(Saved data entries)
►
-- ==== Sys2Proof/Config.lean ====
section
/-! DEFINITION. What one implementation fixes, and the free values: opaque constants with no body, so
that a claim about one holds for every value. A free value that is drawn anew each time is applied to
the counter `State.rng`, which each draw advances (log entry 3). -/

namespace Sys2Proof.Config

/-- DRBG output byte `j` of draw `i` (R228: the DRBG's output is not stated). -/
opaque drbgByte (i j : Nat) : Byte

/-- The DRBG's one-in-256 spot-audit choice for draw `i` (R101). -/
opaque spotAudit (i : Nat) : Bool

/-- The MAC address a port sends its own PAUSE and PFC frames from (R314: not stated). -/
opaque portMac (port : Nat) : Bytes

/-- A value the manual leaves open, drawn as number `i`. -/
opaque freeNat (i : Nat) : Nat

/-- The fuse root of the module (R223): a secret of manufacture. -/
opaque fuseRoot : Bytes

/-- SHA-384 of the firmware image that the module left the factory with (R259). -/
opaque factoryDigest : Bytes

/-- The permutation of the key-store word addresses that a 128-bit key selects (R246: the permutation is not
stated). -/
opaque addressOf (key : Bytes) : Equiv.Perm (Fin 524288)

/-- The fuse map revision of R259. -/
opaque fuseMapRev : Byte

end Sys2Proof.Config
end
◄
Activity: Each line above with the string "opaque" in it should be located and copied.

Reply:
/-! DEFINITION. What one implementation fixes, and the free values: opaque constants with no body, so
opaque drbgByte (i j : Nat) : Byte
opaque spotAudit (i : Nat) : Bool
opaque portMac (port : Nat) : Bytes
opaque freeNat (i : Nat) : Nat
opaque fuseRoot : Bytes
opaque factoryDigest : Bytes
opaque addressOf (key : Bytes) : Equiv.Perm (Fin 524288)
opaque fuseMapRev : Byte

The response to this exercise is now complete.